Make an exact copy of the lines starting at the top of the listing below and ending at the line that contains "have hmax : n ≤ 65535 := h2", inclusive.
Top of AVAILABLE DATA
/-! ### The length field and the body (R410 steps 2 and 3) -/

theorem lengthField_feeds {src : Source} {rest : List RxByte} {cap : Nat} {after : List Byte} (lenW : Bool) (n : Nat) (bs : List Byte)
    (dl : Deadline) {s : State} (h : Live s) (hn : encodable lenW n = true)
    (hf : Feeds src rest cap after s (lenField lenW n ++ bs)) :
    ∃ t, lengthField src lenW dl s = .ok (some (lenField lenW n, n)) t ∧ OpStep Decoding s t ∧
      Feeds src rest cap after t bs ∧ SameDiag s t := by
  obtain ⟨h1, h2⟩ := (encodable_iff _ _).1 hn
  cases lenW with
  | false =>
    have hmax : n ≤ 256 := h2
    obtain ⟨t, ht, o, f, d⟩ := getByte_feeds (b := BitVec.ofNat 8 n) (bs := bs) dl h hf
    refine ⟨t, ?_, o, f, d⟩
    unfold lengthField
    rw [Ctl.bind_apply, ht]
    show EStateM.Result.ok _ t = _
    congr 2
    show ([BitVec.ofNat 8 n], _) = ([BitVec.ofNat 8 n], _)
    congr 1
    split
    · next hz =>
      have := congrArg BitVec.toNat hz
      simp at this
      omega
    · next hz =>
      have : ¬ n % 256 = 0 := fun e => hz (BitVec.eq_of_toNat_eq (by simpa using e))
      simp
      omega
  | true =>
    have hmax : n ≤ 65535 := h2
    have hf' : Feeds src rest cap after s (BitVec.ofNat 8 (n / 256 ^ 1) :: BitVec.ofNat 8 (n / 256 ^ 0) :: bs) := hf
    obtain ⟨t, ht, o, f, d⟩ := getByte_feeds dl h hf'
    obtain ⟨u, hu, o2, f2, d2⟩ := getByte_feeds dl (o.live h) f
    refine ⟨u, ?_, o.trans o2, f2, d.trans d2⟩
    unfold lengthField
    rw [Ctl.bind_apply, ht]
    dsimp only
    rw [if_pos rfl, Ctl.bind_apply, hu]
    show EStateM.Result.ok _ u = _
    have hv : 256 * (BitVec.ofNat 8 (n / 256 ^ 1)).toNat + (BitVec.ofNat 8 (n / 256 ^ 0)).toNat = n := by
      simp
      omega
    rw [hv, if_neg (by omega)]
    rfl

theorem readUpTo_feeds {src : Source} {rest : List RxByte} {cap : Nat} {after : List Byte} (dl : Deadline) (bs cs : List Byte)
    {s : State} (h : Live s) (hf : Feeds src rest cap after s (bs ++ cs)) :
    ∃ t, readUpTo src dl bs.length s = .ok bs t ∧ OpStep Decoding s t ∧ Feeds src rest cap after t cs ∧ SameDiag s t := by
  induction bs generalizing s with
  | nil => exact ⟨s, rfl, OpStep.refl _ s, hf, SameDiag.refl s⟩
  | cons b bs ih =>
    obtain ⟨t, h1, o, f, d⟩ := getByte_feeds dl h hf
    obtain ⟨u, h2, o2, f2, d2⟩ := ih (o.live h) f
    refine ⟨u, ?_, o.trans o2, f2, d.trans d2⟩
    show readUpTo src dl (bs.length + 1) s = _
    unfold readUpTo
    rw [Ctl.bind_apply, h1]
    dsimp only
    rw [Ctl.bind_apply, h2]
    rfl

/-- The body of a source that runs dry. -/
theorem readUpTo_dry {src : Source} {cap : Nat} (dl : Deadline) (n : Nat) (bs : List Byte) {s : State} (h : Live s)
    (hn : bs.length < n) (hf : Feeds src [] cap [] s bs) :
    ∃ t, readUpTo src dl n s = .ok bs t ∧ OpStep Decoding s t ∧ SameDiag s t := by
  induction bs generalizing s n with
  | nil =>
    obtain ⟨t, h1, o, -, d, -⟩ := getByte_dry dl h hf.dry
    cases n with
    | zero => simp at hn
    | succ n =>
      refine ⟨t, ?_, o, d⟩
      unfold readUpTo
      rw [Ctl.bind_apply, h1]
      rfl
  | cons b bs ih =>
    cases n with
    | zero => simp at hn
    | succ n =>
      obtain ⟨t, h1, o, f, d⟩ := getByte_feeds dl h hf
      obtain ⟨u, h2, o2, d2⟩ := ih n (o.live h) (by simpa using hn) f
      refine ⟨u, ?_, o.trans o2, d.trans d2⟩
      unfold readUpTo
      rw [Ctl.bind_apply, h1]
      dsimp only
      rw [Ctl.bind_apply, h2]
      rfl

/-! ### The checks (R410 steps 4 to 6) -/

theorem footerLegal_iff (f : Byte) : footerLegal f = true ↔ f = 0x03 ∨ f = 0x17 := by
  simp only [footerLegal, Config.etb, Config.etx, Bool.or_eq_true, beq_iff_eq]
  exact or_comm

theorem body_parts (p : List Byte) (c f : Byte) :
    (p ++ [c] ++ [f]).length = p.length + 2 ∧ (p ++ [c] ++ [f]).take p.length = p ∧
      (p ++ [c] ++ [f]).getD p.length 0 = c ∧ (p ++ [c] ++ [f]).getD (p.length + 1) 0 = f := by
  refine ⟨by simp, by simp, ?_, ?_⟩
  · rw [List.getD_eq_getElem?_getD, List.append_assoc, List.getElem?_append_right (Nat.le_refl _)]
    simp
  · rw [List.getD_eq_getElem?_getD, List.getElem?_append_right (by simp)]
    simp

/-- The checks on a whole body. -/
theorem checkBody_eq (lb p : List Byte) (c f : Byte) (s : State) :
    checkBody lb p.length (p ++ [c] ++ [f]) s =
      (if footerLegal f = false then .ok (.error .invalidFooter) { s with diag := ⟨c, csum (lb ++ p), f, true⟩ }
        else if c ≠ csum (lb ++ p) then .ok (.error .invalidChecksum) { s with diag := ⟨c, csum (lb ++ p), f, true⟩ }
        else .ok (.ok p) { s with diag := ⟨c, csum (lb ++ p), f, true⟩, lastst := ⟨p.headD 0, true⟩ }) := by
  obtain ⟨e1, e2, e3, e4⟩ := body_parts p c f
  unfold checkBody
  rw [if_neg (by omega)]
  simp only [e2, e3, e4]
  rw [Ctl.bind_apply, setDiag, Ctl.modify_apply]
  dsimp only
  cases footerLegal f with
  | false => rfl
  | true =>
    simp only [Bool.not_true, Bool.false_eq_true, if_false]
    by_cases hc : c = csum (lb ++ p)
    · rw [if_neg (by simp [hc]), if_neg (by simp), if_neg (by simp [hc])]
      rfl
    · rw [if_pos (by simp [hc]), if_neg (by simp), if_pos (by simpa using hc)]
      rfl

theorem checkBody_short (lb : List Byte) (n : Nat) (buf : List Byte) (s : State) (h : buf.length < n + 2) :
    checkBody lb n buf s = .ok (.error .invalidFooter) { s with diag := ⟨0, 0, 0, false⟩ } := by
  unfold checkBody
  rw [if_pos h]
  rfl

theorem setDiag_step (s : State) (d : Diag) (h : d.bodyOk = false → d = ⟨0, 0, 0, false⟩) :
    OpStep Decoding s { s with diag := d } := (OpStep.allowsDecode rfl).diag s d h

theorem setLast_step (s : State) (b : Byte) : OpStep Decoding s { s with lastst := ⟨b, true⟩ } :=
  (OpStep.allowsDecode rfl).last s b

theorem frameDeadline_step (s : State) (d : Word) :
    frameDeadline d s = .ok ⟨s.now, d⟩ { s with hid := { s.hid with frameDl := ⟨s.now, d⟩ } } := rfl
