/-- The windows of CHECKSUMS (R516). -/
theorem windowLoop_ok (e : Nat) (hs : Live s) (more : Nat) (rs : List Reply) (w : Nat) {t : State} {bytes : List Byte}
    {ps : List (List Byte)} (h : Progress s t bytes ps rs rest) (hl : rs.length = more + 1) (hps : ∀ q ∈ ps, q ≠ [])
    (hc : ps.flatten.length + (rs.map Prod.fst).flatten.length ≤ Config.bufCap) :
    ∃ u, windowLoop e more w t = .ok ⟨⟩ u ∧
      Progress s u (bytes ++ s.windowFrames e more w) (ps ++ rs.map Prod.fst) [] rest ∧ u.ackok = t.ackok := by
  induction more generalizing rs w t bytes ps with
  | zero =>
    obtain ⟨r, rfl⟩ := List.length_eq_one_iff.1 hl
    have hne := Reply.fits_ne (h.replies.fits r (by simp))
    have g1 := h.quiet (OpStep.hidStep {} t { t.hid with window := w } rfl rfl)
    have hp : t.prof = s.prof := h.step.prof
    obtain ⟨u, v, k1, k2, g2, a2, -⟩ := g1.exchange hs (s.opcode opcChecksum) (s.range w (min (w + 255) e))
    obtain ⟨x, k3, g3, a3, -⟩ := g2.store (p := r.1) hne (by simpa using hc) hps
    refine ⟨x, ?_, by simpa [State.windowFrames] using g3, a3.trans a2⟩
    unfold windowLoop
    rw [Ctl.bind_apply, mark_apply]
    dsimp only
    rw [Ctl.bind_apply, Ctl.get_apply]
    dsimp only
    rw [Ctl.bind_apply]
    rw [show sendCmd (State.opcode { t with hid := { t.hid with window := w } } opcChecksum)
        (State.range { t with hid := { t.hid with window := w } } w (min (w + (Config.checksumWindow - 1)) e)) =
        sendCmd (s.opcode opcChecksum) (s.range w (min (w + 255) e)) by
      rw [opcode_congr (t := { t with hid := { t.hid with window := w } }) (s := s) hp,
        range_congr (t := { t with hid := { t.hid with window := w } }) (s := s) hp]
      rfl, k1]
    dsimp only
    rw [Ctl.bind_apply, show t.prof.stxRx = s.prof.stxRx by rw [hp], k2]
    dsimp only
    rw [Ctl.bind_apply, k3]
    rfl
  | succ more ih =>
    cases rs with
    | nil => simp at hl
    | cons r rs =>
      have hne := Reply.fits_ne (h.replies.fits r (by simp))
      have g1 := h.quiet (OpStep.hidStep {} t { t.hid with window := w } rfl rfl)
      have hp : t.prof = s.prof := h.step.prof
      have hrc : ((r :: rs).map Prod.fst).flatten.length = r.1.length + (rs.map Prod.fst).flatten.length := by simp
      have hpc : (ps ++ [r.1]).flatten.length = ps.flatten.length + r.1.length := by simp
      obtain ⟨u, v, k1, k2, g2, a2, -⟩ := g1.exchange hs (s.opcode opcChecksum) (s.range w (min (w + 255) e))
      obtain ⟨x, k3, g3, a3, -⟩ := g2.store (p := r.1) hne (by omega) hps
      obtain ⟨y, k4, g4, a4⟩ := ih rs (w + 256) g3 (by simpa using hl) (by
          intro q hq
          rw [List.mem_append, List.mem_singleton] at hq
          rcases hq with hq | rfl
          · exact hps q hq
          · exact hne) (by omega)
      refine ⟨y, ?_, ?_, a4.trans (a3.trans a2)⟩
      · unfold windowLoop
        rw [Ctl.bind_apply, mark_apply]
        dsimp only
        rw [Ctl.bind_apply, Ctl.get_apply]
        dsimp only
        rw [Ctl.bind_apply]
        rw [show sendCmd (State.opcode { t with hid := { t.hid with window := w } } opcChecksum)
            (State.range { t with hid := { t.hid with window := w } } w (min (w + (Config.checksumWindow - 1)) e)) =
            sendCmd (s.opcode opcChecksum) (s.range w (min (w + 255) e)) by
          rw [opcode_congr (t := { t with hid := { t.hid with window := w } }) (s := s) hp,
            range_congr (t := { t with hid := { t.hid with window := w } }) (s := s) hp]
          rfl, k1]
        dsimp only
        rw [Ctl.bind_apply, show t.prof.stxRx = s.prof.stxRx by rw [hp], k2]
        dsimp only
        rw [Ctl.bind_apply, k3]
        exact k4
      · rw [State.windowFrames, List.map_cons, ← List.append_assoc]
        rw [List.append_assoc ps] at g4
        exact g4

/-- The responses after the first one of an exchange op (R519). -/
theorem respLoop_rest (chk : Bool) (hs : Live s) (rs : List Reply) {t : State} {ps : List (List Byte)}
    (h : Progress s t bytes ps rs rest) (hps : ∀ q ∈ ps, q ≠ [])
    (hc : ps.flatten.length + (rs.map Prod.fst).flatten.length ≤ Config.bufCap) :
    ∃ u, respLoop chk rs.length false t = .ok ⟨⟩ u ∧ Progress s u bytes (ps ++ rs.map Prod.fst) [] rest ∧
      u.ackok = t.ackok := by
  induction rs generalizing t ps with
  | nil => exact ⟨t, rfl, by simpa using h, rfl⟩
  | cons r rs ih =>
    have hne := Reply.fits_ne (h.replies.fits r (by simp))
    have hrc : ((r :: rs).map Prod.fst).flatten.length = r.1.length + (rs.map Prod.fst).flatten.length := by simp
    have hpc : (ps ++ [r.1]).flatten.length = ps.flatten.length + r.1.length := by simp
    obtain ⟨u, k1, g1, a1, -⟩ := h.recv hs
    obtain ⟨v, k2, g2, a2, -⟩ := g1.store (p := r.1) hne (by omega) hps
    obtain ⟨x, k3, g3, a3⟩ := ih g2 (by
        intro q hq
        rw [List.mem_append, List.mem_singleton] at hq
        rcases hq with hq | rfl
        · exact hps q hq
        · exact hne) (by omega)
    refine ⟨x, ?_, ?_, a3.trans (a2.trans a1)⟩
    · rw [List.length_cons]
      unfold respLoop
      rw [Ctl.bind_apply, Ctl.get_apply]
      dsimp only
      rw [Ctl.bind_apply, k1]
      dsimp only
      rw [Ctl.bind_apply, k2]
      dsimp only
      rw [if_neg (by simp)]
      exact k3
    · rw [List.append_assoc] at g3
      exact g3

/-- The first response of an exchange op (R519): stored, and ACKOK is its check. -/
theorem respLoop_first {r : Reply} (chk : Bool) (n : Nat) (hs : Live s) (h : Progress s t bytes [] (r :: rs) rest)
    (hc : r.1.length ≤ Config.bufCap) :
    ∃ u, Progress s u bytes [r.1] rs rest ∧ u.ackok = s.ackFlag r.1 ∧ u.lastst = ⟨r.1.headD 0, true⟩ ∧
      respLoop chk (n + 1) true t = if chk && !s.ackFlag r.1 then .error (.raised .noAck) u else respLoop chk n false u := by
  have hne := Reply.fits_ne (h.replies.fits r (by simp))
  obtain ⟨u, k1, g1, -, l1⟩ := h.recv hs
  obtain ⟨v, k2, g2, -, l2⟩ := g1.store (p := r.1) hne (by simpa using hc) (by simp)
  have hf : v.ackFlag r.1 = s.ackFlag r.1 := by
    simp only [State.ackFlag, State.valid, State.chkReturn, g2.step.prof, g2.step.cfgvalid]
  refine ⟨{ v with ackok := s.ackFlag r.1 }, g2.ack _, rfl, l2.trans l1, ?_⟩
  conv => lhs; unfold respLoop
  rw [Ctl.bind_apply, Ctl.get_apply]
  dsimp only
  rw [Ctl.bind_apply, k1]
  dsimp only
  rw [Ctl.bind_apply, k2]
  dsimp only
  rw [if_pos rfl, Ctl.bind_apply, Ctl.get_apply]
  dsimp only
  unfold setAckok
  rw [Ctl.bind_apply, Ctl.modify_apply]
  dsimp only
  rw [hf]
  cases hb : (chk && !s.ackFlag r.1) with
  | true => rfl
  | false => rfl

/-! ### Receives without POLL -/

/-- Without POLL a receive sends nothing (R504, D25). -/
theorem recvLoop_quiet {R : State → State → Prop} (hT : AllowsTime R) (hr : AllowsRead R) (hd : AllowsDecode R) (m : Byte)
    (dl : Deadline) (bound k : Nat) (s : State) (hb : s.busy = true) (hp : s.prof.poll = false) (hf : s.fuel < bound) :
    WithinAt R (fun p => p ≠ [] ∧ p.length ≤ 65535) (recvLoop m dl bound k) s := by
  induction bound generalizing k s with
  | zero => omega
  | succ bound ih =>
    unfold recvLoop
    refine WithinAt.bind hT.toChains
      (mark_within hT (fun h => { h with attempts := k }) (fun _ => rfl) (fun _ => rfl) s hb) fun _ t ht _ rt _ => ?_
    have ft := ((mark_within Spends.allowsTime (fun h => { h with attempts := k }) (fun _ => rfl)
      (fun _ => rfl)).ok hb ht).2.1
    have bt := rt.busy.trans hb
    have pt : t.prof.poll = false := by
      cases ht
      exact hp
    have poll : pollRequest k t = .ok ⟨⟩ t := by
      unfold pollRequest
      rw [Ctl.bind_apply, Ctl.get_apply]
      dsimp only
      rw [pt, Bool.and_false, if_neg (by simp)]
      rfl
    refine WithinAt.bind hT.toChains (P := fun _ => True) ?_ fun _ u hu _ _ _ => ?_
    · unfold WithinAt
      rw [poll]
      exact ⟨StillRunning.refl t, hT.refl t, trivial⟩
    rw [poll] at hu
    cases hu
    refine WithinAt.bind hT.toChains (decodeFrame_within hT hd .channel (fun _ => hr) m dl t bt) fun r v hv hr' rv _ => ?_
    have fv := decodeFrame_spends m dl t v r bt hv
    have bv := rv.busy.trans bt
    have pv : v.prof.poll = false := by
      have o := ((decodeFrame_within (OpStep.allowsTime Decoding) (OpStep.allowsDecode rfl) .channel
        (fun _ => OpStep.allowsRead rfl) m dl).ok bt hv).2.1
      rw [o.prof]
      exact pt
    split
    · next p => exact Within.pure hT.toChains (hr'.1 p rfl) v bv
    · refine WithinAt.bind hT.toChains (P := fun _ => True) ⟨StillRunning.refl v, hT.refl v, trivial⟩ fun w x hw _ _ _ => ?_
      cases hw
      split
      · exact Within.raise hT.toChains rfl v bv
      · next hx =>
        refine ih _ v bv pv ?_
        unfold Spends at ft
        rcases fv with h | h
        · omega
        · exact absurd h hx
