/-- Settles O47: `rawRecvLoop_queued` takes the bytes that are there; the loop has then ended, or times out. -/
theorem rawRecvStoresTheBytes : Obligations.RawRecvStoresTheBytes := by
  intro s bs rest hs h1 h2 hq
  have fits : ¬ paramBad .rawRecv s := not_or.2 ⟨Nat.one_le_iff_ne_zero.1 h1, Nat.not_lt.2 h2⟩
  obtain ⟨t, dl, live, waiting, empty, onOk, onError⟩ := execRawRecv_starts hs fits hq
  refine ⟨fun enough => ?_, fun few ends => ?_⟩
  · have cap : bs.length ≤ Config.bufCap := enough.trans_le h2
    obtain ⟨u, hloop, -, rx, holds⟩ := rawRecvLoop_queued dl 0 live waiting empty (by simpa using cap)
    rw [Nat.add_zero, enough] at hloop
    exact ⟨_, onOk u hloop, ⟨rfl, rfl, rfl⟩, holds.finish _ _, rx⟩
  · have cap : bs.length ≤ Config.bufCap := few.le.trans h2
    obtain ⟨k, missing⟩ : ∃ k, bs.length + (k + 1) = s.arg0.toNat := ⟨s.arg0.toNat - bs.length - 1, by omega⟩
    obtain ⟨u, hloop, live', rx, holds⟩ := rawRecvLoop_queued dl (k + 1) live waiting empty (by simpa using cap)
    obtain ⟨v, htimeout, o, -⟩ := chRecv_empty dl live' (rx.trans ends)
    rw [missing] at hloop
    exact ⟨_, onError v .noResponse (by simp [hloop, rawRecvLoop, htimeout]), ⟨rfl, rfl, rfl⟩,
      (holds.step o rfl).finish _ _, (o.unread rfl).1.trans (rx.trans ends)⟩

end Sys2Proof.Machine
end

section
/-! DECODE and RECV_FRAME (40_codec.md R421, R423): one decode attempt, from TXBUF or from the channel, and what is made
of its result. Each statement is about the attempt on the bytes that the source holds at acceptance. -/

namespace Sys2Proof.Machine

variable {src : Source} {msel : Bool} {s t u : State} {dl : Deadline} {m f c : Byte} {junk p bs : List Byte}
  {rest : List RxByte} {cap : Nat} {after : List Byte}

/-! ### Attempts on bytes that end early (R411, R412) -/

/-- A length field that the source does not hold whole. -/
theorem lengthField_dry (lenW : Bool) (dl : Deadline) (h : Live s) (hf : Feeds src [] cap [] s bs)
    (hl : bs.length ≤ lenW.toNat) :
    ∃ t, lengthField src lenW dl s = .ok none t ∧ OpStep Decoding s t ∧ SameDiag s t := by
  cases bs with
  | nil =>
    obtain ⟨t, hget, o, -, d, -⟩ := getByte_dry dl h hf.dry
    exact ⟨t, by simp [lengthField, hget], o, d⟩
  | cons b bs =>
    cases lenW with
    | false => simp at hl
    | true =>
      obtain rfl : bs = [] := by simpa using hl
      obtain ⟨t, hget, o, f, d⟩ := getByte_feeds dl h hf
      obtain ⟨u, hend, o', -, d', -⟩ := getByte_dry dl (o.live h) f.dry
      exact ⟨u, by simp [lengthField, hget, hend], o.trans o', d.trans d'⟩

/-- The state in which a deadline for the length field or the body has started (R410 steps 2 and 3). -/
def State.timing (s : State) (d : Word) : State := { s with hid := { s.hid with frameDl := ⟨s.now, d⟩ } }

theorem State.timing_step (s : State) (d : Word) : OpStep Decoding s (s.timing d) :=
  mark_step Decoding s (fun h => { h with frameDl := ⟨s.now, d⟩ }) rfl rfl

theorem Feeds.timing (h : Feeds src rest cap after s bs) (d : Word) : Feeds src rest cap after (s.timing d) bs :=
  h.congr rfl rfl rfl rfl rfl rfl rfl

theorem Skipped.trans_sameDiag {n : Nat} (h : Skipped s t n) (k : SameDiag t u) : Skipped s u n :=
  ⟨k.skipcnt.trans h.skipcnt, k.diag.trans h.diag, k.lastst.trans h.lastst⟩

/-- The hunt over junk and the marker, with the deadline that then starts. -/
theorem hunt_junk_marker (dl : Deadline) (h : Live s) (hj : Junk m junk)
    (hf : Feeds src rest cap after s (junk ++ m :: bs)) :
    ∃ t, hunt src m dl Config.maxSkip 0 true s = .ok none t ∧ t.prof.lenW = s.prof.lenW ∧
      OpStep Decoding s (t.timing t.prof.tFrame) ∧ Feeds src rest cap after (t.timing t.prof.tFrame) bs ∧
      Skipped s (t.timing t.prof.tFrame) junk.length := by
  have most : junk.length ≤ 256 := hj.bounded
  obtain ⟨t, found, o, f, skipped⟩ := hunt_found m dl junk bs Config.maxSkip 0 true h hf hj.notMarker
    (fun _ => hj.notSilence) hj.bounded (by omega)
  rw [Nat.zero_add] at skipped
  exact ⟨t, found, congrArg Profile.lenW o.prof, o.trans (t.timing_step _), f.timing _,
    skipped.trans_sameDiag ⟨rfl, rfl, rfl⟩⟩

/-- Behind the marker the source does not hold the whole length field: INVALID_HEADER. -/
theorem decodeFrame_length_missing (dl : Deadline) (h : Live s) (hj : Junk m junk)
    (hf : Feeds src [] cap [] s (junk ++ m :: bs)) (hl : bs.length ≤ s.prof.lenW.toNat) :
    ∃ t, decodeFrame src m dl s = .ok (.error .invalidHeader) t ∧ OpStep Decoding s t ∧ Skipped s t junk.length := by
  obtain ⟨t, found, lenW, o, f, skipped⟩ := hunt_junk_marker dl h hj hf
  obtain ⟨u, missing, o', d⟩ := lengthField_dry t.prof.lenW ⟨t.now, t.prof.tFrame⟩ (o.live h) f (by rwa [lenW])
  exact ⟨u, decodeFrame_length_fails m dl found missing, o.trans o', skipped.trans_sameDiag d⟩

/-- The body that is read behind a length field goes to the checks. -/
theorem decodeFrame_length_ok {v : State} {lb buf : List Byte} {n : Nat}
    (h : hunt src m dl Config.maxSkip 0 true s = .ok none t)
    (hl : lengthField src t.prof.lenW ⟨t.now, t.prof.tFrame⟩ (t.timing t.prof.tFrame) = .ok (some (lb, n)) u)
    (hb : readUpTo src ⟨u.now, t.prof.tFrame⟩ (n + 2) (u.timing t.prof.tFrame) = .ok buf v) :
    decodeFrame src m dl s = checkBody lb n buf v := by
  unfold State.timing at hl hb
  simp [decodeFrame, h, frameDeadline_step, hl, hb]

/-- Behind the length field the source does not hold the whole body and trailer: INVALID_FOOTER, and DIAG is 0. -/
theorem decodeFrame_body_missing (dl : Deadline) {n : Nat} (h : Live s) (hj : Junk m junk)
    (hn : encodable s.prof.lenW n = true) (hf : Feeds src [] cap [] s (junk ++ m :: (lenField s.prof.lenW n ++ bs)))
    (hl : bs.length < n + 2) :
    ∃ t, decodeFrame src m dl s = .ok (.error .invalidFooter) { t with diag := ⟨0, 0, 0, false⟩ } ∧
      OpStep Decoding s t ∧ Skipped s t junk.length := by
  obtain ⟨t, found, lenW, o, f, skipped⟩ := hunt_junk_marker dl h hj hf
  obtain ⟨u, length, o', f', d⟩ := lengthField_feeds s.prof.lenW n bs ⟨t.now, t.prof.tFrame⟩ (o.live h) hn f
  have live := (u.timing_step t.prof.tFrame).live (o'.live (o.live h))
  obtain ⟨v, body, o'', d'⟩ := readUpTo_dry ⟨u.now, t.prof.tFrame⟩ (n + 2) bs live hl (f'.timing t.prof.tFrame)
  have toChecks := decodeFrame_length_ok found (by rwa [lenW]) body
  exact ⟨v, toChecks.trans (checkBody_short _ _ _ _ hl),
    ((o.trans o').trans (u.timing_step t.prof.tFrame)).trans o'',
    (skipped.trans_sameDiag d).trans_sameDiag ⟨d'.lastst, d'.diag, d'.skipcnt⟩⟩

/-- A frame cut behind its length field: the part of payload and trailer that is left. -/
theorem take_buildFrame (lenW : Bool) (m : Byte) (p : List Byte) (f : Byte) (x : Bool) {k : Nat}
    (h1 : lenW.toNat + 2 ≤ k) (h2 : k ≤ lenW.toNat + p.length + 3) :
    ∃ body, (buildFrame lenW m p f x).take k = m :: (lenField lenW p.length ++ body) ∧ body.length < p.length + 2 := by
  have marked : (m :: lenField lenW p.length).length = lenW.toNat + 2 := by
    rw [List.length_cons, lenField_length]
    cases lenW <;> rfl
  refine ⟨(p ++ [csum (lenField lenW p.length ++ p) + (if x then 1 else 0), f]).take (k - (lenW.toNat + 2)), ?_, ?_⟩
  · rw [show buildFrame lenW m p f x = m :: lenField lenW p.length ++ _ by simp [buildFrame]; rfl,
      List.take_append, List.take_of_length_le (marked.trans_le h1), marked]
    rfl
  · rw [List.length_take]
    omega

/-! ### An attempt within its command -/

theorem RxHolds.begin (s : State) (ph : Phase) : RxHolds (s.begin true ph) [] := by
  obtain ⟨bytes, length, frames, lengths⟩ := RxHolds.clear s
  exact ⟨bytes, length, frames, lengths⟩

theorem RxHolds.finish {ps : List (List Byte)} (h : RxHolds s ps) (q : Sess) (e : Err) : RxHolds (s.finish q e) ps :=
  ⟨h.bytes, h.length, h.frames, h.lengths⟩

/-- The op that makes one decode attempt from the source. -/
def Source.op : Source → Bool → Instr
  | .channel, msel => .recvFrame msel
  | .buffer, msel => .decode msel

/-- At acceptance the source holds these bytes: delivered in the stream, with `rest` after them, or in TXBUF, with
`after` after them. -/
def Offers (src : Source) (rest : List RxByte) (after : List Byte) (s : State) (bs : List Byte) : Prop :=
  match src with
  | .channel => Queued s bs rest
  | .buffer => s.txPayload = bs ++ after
Bottom of AVAILABLE DATA
[SOLVED EXERCISE]:
/-! ### The length field and the body (R410 steps 2 and 3) -/

theorem lengthField_feeds {src : Source} {rest : List RxByte} {cap : Nat} {after : List Byte} (lenW : Bool) (n : Nat) (bs : List Byte)
    (dl : Deadline) {s : State} (h : Live s) (hn : encodable lenW n = true)
    (hf : Feeds src rest cap after s (lenField lenW n ++ bs)) :
    ∃ t, lengthField src lenW dl s = .ok (some (lenField lenW n, n)) t ∧ OpStep Decoding s t ∧
      Feeds src rest cap after t bs ∧ SameDiag s t := by
  obtain ⟨h1, h2⟩ := (encodable_iff _ _).1 hn
  cases lenW with
  | false =>
    have hmax : n ≤ 256 := h2
    obtain ⟨t, ht, o, f, d⟩ := getByte_feeds (b := BitVec.ofNat 8 n) (bs := bs) dl h hf
    refine ⟨t, ?_, o, f, d⟩
    unfold lengthField
    rw [Ctl.bind_apply, ht]
    show EStateM.Result.ok _ t = _
    congr 2
    show ([BitVec.ofNat 8 n], _) = ([BitVec.ofNat 8 n], _)
    congr 1
    split
    · next hz =>
      have := congrArg BitVec.toNat hz
      simp at this
      omega
    · next hz =>
      have : ¬ n % 256 = 0 := fun e => hz (BitVec.eq_of_toNat_eq (by simpa using e))
      simp
      omega
  | true =>
    have hmax : n ≤ 65535 := h2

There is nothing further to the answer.